The Internal Revenue Code may be the single strongest enforcement weapon in the battle over legal sale and distribution of “medical marijuana”. The Opinion of the United Staes Court of Appeals for the Ninth Circuit , Oliver v. CIR is controlling in Alaska, Washington, Oregon, California, Arizona, Idaho, Nevada and Montana states in pertinent part:
“…the government is enforcing only a tax, which does not prevent people from using, distributing, possessing, or cultivating marijuana in California. Enforcing these laws might make it more costly to run a dispensary, but it does not change whether these activities are authorized in the state. In summary, the Tax Court properly concluded that I.R.C. § 280E precludes Petitioner from deducting, pursuant to I.R.C. § 162(a), the ordinary and necessary business expenses associated with his operation…”

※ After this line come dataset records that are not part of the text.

/-- Width class of LD, ST, LDS, STS data (R167). -/
def memData (f : Fields) (one two four : Use) : Use :=
  if f.opx.getLsbD 3 then four else if f.ty.wide then two else one

/-- OP of an atomic (R176). -/
def atomOp (f : Fields) : Nat := (f.opx.extractLsb' 0 4).toNat
/-- ORD of an atomic (R176). -/
def atomOrd (f : Fields) : Nat := (f.opx.extractLsb' 4 2).toNat

/-- The combinations R176 admits. -/
def atomOk (f : Fields) (red : Bool) : Bool :=
  let op := atomOp f
  let ord := atomOrd f
  (match f.ty with
    | .s32 | .n32 | .s64 | .n64 => op ≤ 9
    | .f32 => op = 0 || op = 1 || op = 2 || op = 6
    | _ => false) && ordScope ord f && (!red || (op ≠ 6 && op ≠ 7 && (ord = 0 || ord = 2)))

/-- DATA of an atomic (R176). -/
def atomData (f : Fields) : Use :=
  let cas := atomOp f = 7
  if f.ty.wide then (if cas then .rwQuad else .rwPair) else if cas then .rwPair else .rw

/-- The format pairs of MMA (R192). -/
def mmaPair (f : Fields) : Bool :=
  let bt := f.opx.toNat
  match f.ty with
  | .bf16 => bt = 11
  | .e4m3 | .e5m2 => bt = 12 || bt = 13
  | .s8 => bt = 1
  | .q16 => bt = 12 || bt = 13
  | _ => false

/-- The shape of an instruction's word (the entries of chapters 04, 06, 07, 10, 11, 12 and 15); an event has none. -/
def Instr.shape : Instr → Option (Shape × Fields)
  | .iaddReg f | .isubReg f => some (.a .dst .src .src .un (tyIn f Shape.packed && opxSat f), f)
  | .iminReg f | .imaxReg f => some (.a .dst .src .src .un (tyIn f Shape.packed && opx0 f), f)
  | .imulReg f => some (.a .dst .src .src .un (tyIn f Shape.int32 && opxSat f), f)
  | .imulh f => some (.a .dst .src .src .un (tyIn f Shape.int32 && opx0 f), f)
  | .imad f => some (.a .dst .src .src .src (tyIn f Shape.int32 && opxSat f), f)
  | .iabs f => some (.a .dst .src .un .un (tyIn f [.s8, .s16, .s32] && opxSat f), f)
  | .iaddImm f | .isubImm f | .imulImm f => some (.b .dst .src (tyIn f Shape.int32 && opxSat f), f)
  | .iminImm f | .imaxImm f => some (.b .dst .src (tyIn f Shape.int32 && opx0 f), f)
  | .addc f | .subb f => some (.a .dst .src .src .pred (tyIn f [.n32] && opx0 f), f)
  | .iaddw f => some (.a .dstPair .pair .pair .un (tyIn f [.s64, .n64] && opxSat f), f)
  | .imadw f => some (.a .dstPair .src .src .pair (tyIn f [.s64, .n64] && opxSat f), f)
  | .idot4 f =>
    some (.a .dst .src .src .src
      ((tyIn f [.s8, .n8] && opxSat f) || (tyIn f [.e4m3, .e5m2] && opxSf f)) f.ty.isFloat, f)
  | .isad f => some (.a .dst .src .src .src (tyIn f [.s8, .n8] && opx0 f), f)
  | .popc f | .clz f | .brev f => some (.a .dst .src .un .un (tyIn f [.none] && opx0 f), f)
  | .andReg f | .orReg f | .xorReg f | .shlReg f | .shrReg f | .sarReg f =>
    some (.a .dst .src .src .un (tyIn f [.none] && opx0 f), f)
  | .andImm f | .orImm f | .xorImm f | .shlImm f | .shrImm f | .sarImm f =>
    some (.b .dst .src (tyIn f [.none] && opx0 f), f)
  | .tern f => some (.a .dst .src .src .src (decide (f.mod.extractLsb' 8 2 = 0)), f)
  | .fshlReg f | .fshrReg f => some (.a .dst .src .src .src (tyIn f [.none] && opx0 f), f)
  | .fshlImm f | .fshrImm f => some (.b .dst .pair (tyIn f [.none] && opx0 f), f)
  | .bfxReg f => some (.a .dst .src .src .un (tyIn f Shape.int32 && opx0 f), f)
  | .bfxImm f => some (.b .dst .src (tyIn f Shape.int32 && opx0 f), f)
  | .bfiReg f => some (.a .dst .src .src .src (tyIn f [.none] && opx0 f), f)
  | .bfiImm f => some (.b .dst .src (tyIn f [.none] && opx0 f), f)
  | .perm f => some (.a .dst .src .src .src (tyIn f [.none] && opx0 f), f)
  | .sel f => some (.a .dst .src .src .pred (tyIn f [.none] && opx0 f), f)
  | .mov f =>
    some (if f.ty = .n64 then .a .dstPair .pair .un .un (opx0 f) else .a .dst .src .un .un (tyIn f [.none] && opx0 f), f)
  | .movi f => some (.b .dst .un (tyIn f [.none, .s32, .n32, .f32] && opx0 f), f)
  | .p2v f => some (.a .dst .pred .un .un (tyIn f [.none] && opx0 f), f)
  | .v2p f => some (.a .pred .src .un .un (tyIn f [.none] && opx0 f), f)
  | .icmp f =>
    let u : Use := if f.ty.wide then .pair else .src
    let comb := (f.opx.extractLsb' 3 2).toNat
    some (.a .pred u u (if comb = 0 then .un else .pred)
      (tyIn f [.s32, .n32, .s64, .n64] && (f.opx.extractLsb' 0 3).toNat ≤ 5 && comb ≤ 2 && !f.opx.getLsbD 5), f)
  | .fcmp f =>
    let comb := (f.opx.extractLsb' 3 2).toNat
    some (.a .pred .src .src (if comb = 0 then .un else .pred)
      (tyIn f [.f32, .f16, .bf16] && comb ≤ 2 && !f.opx.getLsbD 5), f)
  | .plop f => some (.a .pred .pred .pred .pred (decide (f.mod.extractLsb' 8 2 = 0)), f)
  | .pick f => some (.a .dst .src .src .un (tyIn f [.none] && f.opx.toNat ≤ 3), f)
  | .pgath f => some (.a .dst .pred .un .un (tyIn f [.none] && f.opx.toNat ≤ 4), f)
  | .sred f => some (.a .dst .src .un .un (tyIn f [.s32, .n32, .f32] && sredOk f) f.ty.isFloat, f)
  | .redl f =>
    some ({ Shape.a .dst .src .src .src (tyIn f [.s32, .n32, .f32] && sredOk f) f.ty.isFloat with guard := false }, f)
  | .cvt f =>
    let s := cvtSrc f
    some (.a (if f.ty.wide then .dstPair else .dst) (if s.wide then .pair else .src) .un .un
      (!tyIn f [.none, .q16] && s ≠ .none && s ≠ .q16 && s ≠ f.ty && (f.opx.extractLsb' 4 2).toNat ≠ 3)
      (f.ty.isFloat || s.isFloat), f)
  | .qpack f => some (.a .rw .src .src .src (tyIn f [.q16] && opx0 f) true, f)
  | .qunpk f => some (.a .dst .src .src .src (tyIn f [.f32, .f16, .bf16] && opxSf f) true, f)
  | .qscale f => some (.a .dst .src .src .un (tyIn f [.q16] && opx0 f) true, f)
  | .pradd f | .prmul f => some (.a .dst .src .src .un (tyIn f [.f16, .bf16] && opxSf f) true, f)
  | .prfma f => some (.a .dst .src .src .src (tyIn f [.f16, .bf16] && opxSf f) true, f)
  | .faddReg f | .fmulReg f | .fdiv f => some (.a .dst .src .src .un (tyIn f [.f32] && opxSf f) true, f)
  | .ffmaReg f => some (.a .dst .src .src .src (tyIn f [.f32] && opxSf f) true, f)
  | .fminReg f | .fmaxReg f => some (.a .dst .src .src .un (tyIn f [.f32] && opx0 f) true, f)
  | .fsqrt f | .frcp f | .frsq f | .fexp2 f | .flog2 f => some (.a .dst .src .un .un (tyIn f [.f32] && opxSf f) true, f)
  | .faddImm f | .fmulImm f => some (.b .dst .src (tyIn f [.f32] && opxSf f) true, f)
  | .ffmaImm f => some (.b .rw .src (tyIn f [.f32] && opxSf f) true, f)
  | .fminImm f | .fmaxImm f => some (.b .dst .src (tyIn f [.f32] && opx0 f) true, f)
  | .bra f => some (.d (decide (f.mod = 0)) true, f)
  | .brx f => some (.a .un .pair .un .un (tyIn f [.none] && opx0 f), f)
  | .beod f => some (.d (decide (f.mod.extractLsb' 0 2 = 0) && (f.mod.extractLsb' 3 3).toNat ≤ 7) true, f)
  | .call f =>
    let link := f.mod.extractLsb' 2 8
    some (.d (decide (f.mod.extractLsb' 0 2 = 0) && link.toNat < 128 && link.toNat % 2 = 0) true, f)
  | .ret f => some (.g .un .pair .un (decide (f.imm18 = 0)) true, f)
  | .rejoin f => some (.d (decide (f.mod = 0)) false, f)
  | .exit f => some (.g .un .un .un (decide (f.imm18 = 0)) true, f)
  | .nop f => some (.g .un .un .un (decide (f.imm18 = 0)) false, f)
  | .getsr f =>
    some (.g (if srWide f.sel then .dstPair else .dst) .un (.selReserved (srListed f.sel)) (decide (f.imm18 = 0)) true, f)
  | .setsr f => some (.g .un .src (.selReserved (srListed f.sel)) (decide (f.imm18 = 0)) false, f)
  | .grow f => some (.g (if f.sel = 1 then .pred else .un) .un (.sel (f.sel.toNat ≤ 1)) true false, f)
  | .shrink f => some (.g .un .un .un true false, f)
  | .setrestart f => some (.d (decide (f.mod = 0)) false, f)
  | .trap f | .bkpt f => some (.g .un .un .un (f.imm18.toNat < 256) true, f)
  | .ld f => some (.e (memData f .dst .dstPair .dstQuad) (memOk f 1) (.scope true), f)
  | .st f => some (.e (memData f .src .pair .quadZ) (memOk f 2) (.scope true), f)
  | .lds f => some (.e (memData f .dst .dstPair .dstQuad) (memOk f 0 && !f.opx.getLsbD 2) (.scope (f.rnd = 0)), f)
  | .sts f => some (.e (memData f .src .pair .quadZ) (memOk f 0 && !f.opx.getLsbD 2) (.scope (f.rnd = 0)), f)
  | .gather f | .scatter f => some (.e .quad (tyIn f [.n8, .n16, .n32, .n64] && opx0 f) .reserved false, f)
  | .cpin f | .cpout f => some (.e .pair (tyIn f [.none] && opx0 f), f)
  | .atom f | .atomv f => some (.e (atomData f) (atomOk f false) (.scope true), f)
  | .red f => some (.e (if f.ty.wide then .pair else .src) (atomOk f true) (.scope true), f)
  | .prefetch f => some (.e .un (tyIn f [.none] && f.opx.toNat ≤ 1), f)
  | .flush f => some (.e .src (tyIn f [.none] && opx0 f), f)
  | .invl1 f => some (.g .un (if f.sel = 1 then .pair else .un) (.sel (f.sel.toNat ≤ 1)) (f.sel = 1 || decide (f.imm18 = 0)) true, f)
  | .fence f =>
    some (.g .un .un (.sel (1 ≤ f.sel.toNat && f.sel.toNat ≤ 3)) (decide (f.imm18 = 0)) false (.scope (f.rnd ≠ 0)), f)
  | .fencex f =>
    let i := f.imm18.toNat
    some ({ Shape.g .un .un .un (i / 2 ^ 7 % 2 = 0 && i / 2 ^ 15 = 0) false with
      modOk := i % 128 ≠ 0 && i / 2 ^ 8 % 128 ≠ 0 }, f)
  -- R182 names a trap for path code 7; the codes above it are unlisted values of R75 (log 98)
  | .waitc f => some (.g .un .srcV (if f.sel = 7 then .selReserved false else .sel (decide (f.sel.toNat ≤ 6))) (f.imm18.toNat < 128) false, f)
  | .qinit f =>
    some ({ Shape.g .un .src (.selReserved (f.sel.toNat < 32)) (f.imm18.toNat < 2 ^ 16) true with
      modOk := f.imm18.toNat / 2 ^ 8 % 4 ≠ 3 }, f)
  | .qpush f => some (.g .un .src (.selReserved (f.sel.toNat < 32)) (f.imm18.toNat < 128) true, f)
  | .qpop f => some (.g .dst .un (.selReserved (f.sel.toNat < 32)) (f.imm18.toNat < 128) true, f)
  | .tbar f => some (.g .un .un .un (f.imm18.toNat < 16) false (.scope (f.rnd = 2 || f.rnd = 3)), f)
  | .propose f | .docrd f => some (.e (if f.ty = .n64 then .rwQuad else .even) (tyIn f [.n64, .none]) (.scope true) true 1, f)
  | .recycle f => some (.e .src (tyIn f [.none] && opx0 f) (.scope (f.rnd = 0)), f)
  | .resv f =>
    let q := f.ty = .q16
    some (.m .handle .src (if q then .src else .un) (if q then .src else .un)
      (tyIn f [.s8, .f32, .bf16, .e4m3, .e5m2, .q16] && opx0 f) false, f)
  | .rels f => some (.m .handle .un .un .un (tyIn f [.none] && opx0 f) false, f)
  | .cpob f => some (.m .handle .pair .src .src (tyIn f [.none] && f.opx.toNat ≤ 1) true, f)
  | .mma f => some (.m .acc .handle .quarter .src (mmaPair f) false 6, f)
  | .mmaw f => some (.m .acc .handle .quarter .src (tyIn f [.f32] && f.opx.toNat = 9) false 6, f)
  | .accalloc f => some (.m .acc (if f.opx = 1 then .pred else .un) .un .un (tyIn f [.none] && f.opx.toNat ≤ 1) false, f)
  | .accfree f => some (.m .acc .un .un .un (tyIn f [.none] && opx0 f) false, f)
  | .acczero f => some (.m (if f.opx = 1 then .un else .acc) .un .un .un (tyIn f [.none] && f.opx.toNat ≤ 1) false, f)
  | .accrd f =>
    let exc := f.opx.toNat = 2
    some (.m (if exc then .counter else .acc) .dst (if exc then .un else .src) .un (tyIn f [.none] && f.opx.toNat ≤ 2) true 2, f)
  | .accwr f => some (.m .acc .src .src .un (tyIn f [.none] && f.opx.toNat ≤ 1) true 3, f)
  | .drain f =>
    let out := (f.opx.extractLsb' 0 2).toNat
    let sat := f.opx.getLsbD 3
    some (.m .acc .pair .src .src
      (tyIn f [.s32, .f32, .f16, .bf16] && (f.opx.extractLsb' 4 2).toNat = 0 && out ≠ 3 && (out ≠ 2 || f.ty = .f32)
        && (!sat || (f.ty.isFloat && out ≤ 1))) false 0, f)
  | .wbind f => some (.g .un .pair (.sel (f.sel.toNat < 16)) (f.imm18.toNat < 4) false, f)
  | .wreset f => some (.g .un .un (.sel (f.sel.toNat ≤ 16)) (decide (f.imm18 = 0)) false, f)
  | .fgstart f => some (.g .un .quadZ .un (decide (f.imm18 = 0)) false .reserved 0, f)
  | .fgwait f => some (.g (if f.sel = 2 then .pred else .un) .un (.sel (f.sel.toNat ≤ 2)) (decide (f.imm18 = 0)) false, f)
  | .spush f => some ({ Shape.a .stream .src .un .un (tyIn f [.none] && f.opx.toNat < 32) with lr := 1 }, f)
  | .fetch f => some (.g .dstPair .un .un (f.imm18.toNat < 64) false, f)
  | .commit f => some (.g .un .un (.sel (f.sel.toNat ≤ 1)) (decide (f.imm18 = 0)) false, f)
  | .abandon f | .wrapret f => some (.g .un .un (.sel (f.sel = 0)) (decide (f.imm18 = 0)) false, f)
  | .enq f => some (.e .even (tyIn f [.none]) .reserved true 1, f)
  | .rget f | .mcast f => some (.e .quad (tyIn f [.none] && opx0 f) (.scope (f.rnd = 0)) true 1, f)
  | .rput f =>
    some (.e .quad (tyIn f [.none] && f.opx.toNat ≤ 1) (.scope (f.rnd.toNat = if f.opx = 1 then 7 else 0)) true 1, f)
  | .cred f =>
    let op := (f.opx.extractLsb' 0 2).toNat
    some (.e .pair ((f.ty = .f32 || (tyIn f Shape.int32 && (op = 1 || op = 2))) && f.opx.toNat < 16) (.scope (f.rnd = 0)), f)
  | .genfence f | .join f => some (.g .dst .pair (.sel (f.sel = 0)) (decide (f.imm18 = 0)) false, f)
  | .snap f =>
    some (.g .dst (if f.sel = 1 then .un else .pair) (.sel (f.sel.toNat ≤ 1))
      (if f.sel = 1 then f.imm18.toNat < 64 else decide (f.imm18 = 0)) false, f)
  | _ => none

The effect of this ruling may well be to drive some operators underground or back underground as the case may be. The Ninth Circuit and the Tax Court have made it quite clear that to change existing law will require Congress to act. In the meantime taxpayers who are running dispensaries licensed under a state or local statute may find the real after tax cost balanced against the range of potential federal crimes not worth the effort.
The real fight is in Washington. What the court in Oliver did is pave the way for big business to use its muscle to change licensing law to its favor, then squeeze out small operators before unleashing the lobbyists to bring about reform of the Schedule 1 and by inference IRC § 280E.
Now is the time to anticipate aggressive IRS audit action in this area. It is also the time to have sound representation for state, federal and local audits.